Ta ilkokulda, Mümtaz Koru Verenle Savaş Derneği’ne boynumuzdaki metal kumbaralarla yardım toplarken öğretmenimizin yaptığı şu uyarıyı hatırlıyorum: “Verem, son derece tehlikeli, bulaşıcı bir hastalıktır: Başlıca üç devresi vardır. Birinci devresi, ilâçla tedavi olunur. Geçmezse, ikinci devresinde, ameliyat edilir. Bu devreden de iyi olamayan hasta, artık çaresinin kalmadığını, bir süre sonra hayata gözlerini yumacağını fark ederek, büyük bir ümitsizliğe ve kin duygusuna kapılır. Kendisine kalmayacak dünyanın, başkalarına da yar olmaması için, intikam hisleriyle dolarak harekete geçer. Fırınlara, bakkallara giderek, sanki ekmek bakıyormuş gibi yapıp, daha önce mikroplu şalvar ve tükrüğünü sürdüğü eliyle ekmekleri yoklamaya başlar ve böylece bile bile mikrobu ekmeklere bulaştırır. Otobüse, dolmuşa biner, insanların ve bilhassa çocukların yapıştığı koltuk demirlerin; kapı ve pencerelere, telefon ahizelerine, metal ve kâğıt paralara da sürerek, ulaşabildiği her şeye, ama her şeye aynı bulaşıcılığı yapar, kirlenmeleri ve hastalığının başkalarına bulaşması için çabalar.

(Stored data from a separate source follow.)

-- ==== Sys2Proof/Laws/Dispatch.lean ====
section
/-! SUPPORT. The outcome, the effect and the report of an instruction are one thing; what an effect can do, said once. -/

namespace Sys2Proof.Machine

variable {w : Nat}

/-- The outcome of an instruction is the state its effect concludes in. -/
theorem execAt_eq (i : Instr w) (s : State w) : execAt i s = .next (concludeState s (effect i s)) := rfl

/-- The outcome of an instruction is its report's state. -/
theorem execAt_report (i : Instr w) (s : State w) : execAt i s = .next (effectReport i s).state := by
  rw [execAt_eq, effectReport, concludeReport_state]

/-- The dispatch runs the effect of its instruction: at the default width, `exec` is `execAt`. -/
theorem exec_eq_execAt (i : Instr) (s : State) : exec i s = execAt i s := by cases i <;> rfl

/-- The outcome of an instruction on the host's interface. -/
theorem exec_eq (i : Instr) (s : State) : exec i s = .next (concludeState s (effect i s)) := exec_eq_execAt i s

/-- The outcome of a step is its report's state. -/
theorem stepWith_eq (om : OpMap) (s : State w) : stepWith om s = .next (stepReportWith om s).state := by
  unfold stepWith stepReportWith
  cases fetchDecode om s with
  | ok i => exact execAt_report i s
  | error f => rfl

/-- The step of the host's interface is the step of the default width and `OPMAP`. -/
theorem step_eq_stepWith (s : State) : step s = stepWith Config.opMap s := by
  unfold step stepWith
  cases fetchDecode Config.opMap s with
  | ok i => exact exec_eq_execAt i s
  | error f => rfl

/-- An effect with an operand: the result of one read, or its fault. -/
theorem operandEffect_cases (f : Word w → Word w → Word w) (mode : AddrMode) (a : Word w) (s : State w) :
    (∃ x, operand mode a s = .ok x ∧ operandEffect f mode a s = .ok (writeAcc s (f s.acc x))) ∨
      (∃ e, operand mode a s = .error e ∧ operandEffect f mode a s = .error e) := by
  unfold operandEffect
  cases h : operand mode a s with
  | ok x => exact .inl ⟨x, rfl, rfl⟩
  | error e => exact .inr ⟨e, rfl, rfl⟩

/-- Everything an effect that raises nothing can do: write the accumulator and advance; set `pc`; advance; write or drop
the accumulator at an index and advance; set `halted`. -/
theorem effect_cases {i : Instr w} {s t : State w} (h : effect i s = .ok t) :
    (∃ v, t = writeAcc s v) ∨ (∃ p, t = { s with pc := p }) ∨
      (i.mnemonic = .sto ∧ ∃ a, storeAddr i.mode i.arg s = .ok a ∧ t = advance (memWrite s a s.acc)) ∨
      (i.mnemonic = .halt ∧ t = { s with halted := true }) := by
  have value : ∀ {f : Word w → Word w → Word w} {mode : AddrMode} {a : Word w},
      operandEffect f mode a s = .ok t → ∃ v, t = writeAcc s v := by
    intro f mode a h
    rcases operandEffect_cases f mode a s with ⟨x, _, hx⟩ | ⟨e, _, he⟩
    · rw [hx] at h; exact ⟨_, (Except.ok.inj h).symm⟩
    · rw [he] at h; cases h
  have div : ∀ {mode : AddrMode} {a : Word w}, effectDiv mode a s = .ok t → ∃ v, t = writeAcc s v := by
    intro mode a h
    unfold effectDiv at h
    split at h
    · split at h
      · cases h
      · exact ⟨_, (Except.ok.inj h).symm⟩
    · cases h
  have lod : ∀ {mode : AddrMode} {a : Word w}, effectLod mode a s = .ok t → ∃ v, t = writeAcc s v := by
    intro mode a h
    unfold effectLod at h
    split at h
    · exact ⟨_, (Except.ok.inj h).symm⟩
    · cases h
  have land : ∀ {mode : AddrMode} {a : Word w}, effectAnd mode a s = .ok t → ∃ v, t = writeAcc s v := by
    intro mode a h
    unfold effectAnd at h
    split at h
    · exact ⟨_, (Except.ok.inj h).symm⟩
    · cases h
  have jump : ∀ {mode : AddrMode} {a : Word w}, effectJump mode a s = .ok t → ∃ p, t = { s with pc := p } := by
    intro mode a h
    unfold effectJump at h
    split at h
    · exact ⟨_, (Except.ok.inj h).symm⟩
    · cases h
  have jmpz : ∀ {mode : AddrMode} {a : Word w}, effectJmpz mode a s = .ok t → ∃ p, t = { s with pc := p } := by
    intro mode a h
    unfold effectJmpz at h
    split at h
    · exact jump h
    · exact ⟨_, (Except.ok.inj h).symm⟩
  have sto : ∀ {mode : AddrMode} {a : Word w}, effectSto mode a s = .ok t →
      ∃ b, storeAddr mode a s = .ok b ∧ t = advance (memWrite s b s.acc) := by
    intro mode a h
    unfold effectSto at h
    split at h
    · exact ⟨_, ‹_›, (Except.ok.inj h).symm⟩
    · cases h
  cases i <;> simp only [effect, effectAdd, effectSub, effectMul, effectCmpl, effectCmpz] at h
  case nop => exact .inr (.inl ⟨_, (Except.ok.inj h).symm⟩)
  case halt => exact .inr (.inr (.inr ⟨rfl, (Except.ok.inj h).symm⟩))
  case not => exact .inl ⟨_, (Except.ok.inj h).symm⟩
  case cmpl =>
    split at h
    · exact .inl ⟨_, (Except.ok.inj h).symm⟩
    · cases h
  case cmpz =>
    split at h
    · exact .inl ⟨_, (Except.ok.inj h).symm⟩
    · cases h
  case stoDirect => exact .inr (.inr (.inl ⟨rfl, sto h⟩))
  case stoIndirect => exact .inr (.inr (.inl ⟨rfl, sto h⟩))
  case divDirect => exact .inl (div h)
  case divImmediate => exact .inl (div h)
  case divIndirect => exact .inl (div h)
  case lodDirect => exact .inl (lod h)
  case lodImmediate => exact .inl (lod h)
  case lodIndirect => exact .inl (lod h)
  case andDirect => exact .inl (land h)
  case andImmediate => exact .inl (land h)
  case jumpDirect => exact .inr (.inl (jump h))
  case jumpImmediate => exact .inr (.inl (jump h))
  case jumpIndirect => exact .inr (.inl (jump h))
  case jumpSpecial => exact .inr (.inl (jump h))
  case jmpzDirect => exact .inr (.inl (jmpz h))
  case jmpzImmediate => exact .inr (.inl (jmpz h))
  case jmpzIndirect => exact .inr (.inl (jmpz h))
  case jmpzSpecial => exact .inr (.inl (jmpz h))
  all_goals exact .inl (value h)

/-- Everything a step can report: a fault of fetch or decode, a fault of the effect, or a completed effect. -/
theorem stepReportWith_cases (om : OpMap) (s : State w) :
    (∃ f, fetchDecode om s = .error f ∧ stepReportWith om s = ⟨faultEntry s, .fault f, true⟩) ∨
      (∃ i f, fetchDecode om s = .ok i ∧ effect i s = .error f ∧ stepReportWith om s = ⟨faultEntry s, .fault f, true⟩) ∨
      (∃ i t, fetchDecode om s = .ok i ∧ effect i s = .ok t ∧ stepReportWith om s = ⟨t, .done, isHalt i⟩) := by
  unfold stepReportWith
  cases hf : fetchDecode om s with
  | error f => exact .inl ⟨f, rfl, rfl⟩
  | ok i =>
    cases he : effect i s with
    | error f => exact .inr (.inl ⟨i, f, rfl, he, by simp [effectReport, he]⟩)
    | ok t => exact .inr (.inr ⟨i, t, rfl, he, by simp [effectReport, he]⟩)

end Sys2Proof.Machine
end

İşte bu ve benzeri şekil ve yollarla, hastalığın başkalarına da sirayet etmesin, başkaların da kendisi gibi hastalanmasını, ölüme yaklaşmasını gaye edinir.”
Yaşımız ilerleyip de hadîs-i şeriflerde geçen peygamberî tavsiye, sünnet ve uyarıları okuyunca, konunun önemini, ciddiyetini ve korunma yollarını daha iyi idrak etmiştik.. Her şeyde olduğu gibi el temizliğine de gayet dikkat etmek, her yemekten önce ve sonra elleri muhakkak yıkamak sünnet-i şerîftir. Kendimiz buna uymaya içtenlikle özen gösterdiğimiz gibi, çocuklarımızı, öğrencilerimizi, işçilerimizi ve vesayetimiz altında bulunan herkesi, her vesile ile bu yolda eğitmek, bize düşen kutsal görevlerdendir. Bu görevi yapmayanların, dünya ve âhirette sorumlu duruma düşecekleri muhakkaktır. İşyeri sahiplerinin, yanlarında çalıştırdıkları işçilerinin sağlık durumlarını, sağlık karnelerine göre belli periyotiklerle yaptırmaları gereken, özellikle gıda sektöründe çalışanların sağlık kontrollerini ihmal etmemesi, her Müslüman, her medenî işverene düşen kanûnî görev ve sorumluluktur.
Eller yıkanırken, eli suya hemen gelişigüzel tutuvermek de yeterli değildir. Âdetâ mikrobu, bakterileri besleyip, şımartırcasına bir tutum sergileyen bu sözde yıkama şekli yerine, elleri, bol su ve sabunla güzelce, yerli yerince yıkamak, tertemiz olduğuna kani olduktan sonra güzelce durulamak ve en sonra da, nemli kalmaması için kâğıt havluyla kurulamak gereklidir. Unutmayalım ki, “temizlik, îmandandır.”
(15 Ekim 2008) tarihi, “Dünya El Yıkama Günü” ilân edilerek, bütün dünyada kutlanılıp üzerinde hassasiyetle durulmuştu. UNICEF’in araştırmalarına göre sadece el yıkamakla dünyada bir milyon çocuğun hayatının kurtulabileceği ifade edilmişti.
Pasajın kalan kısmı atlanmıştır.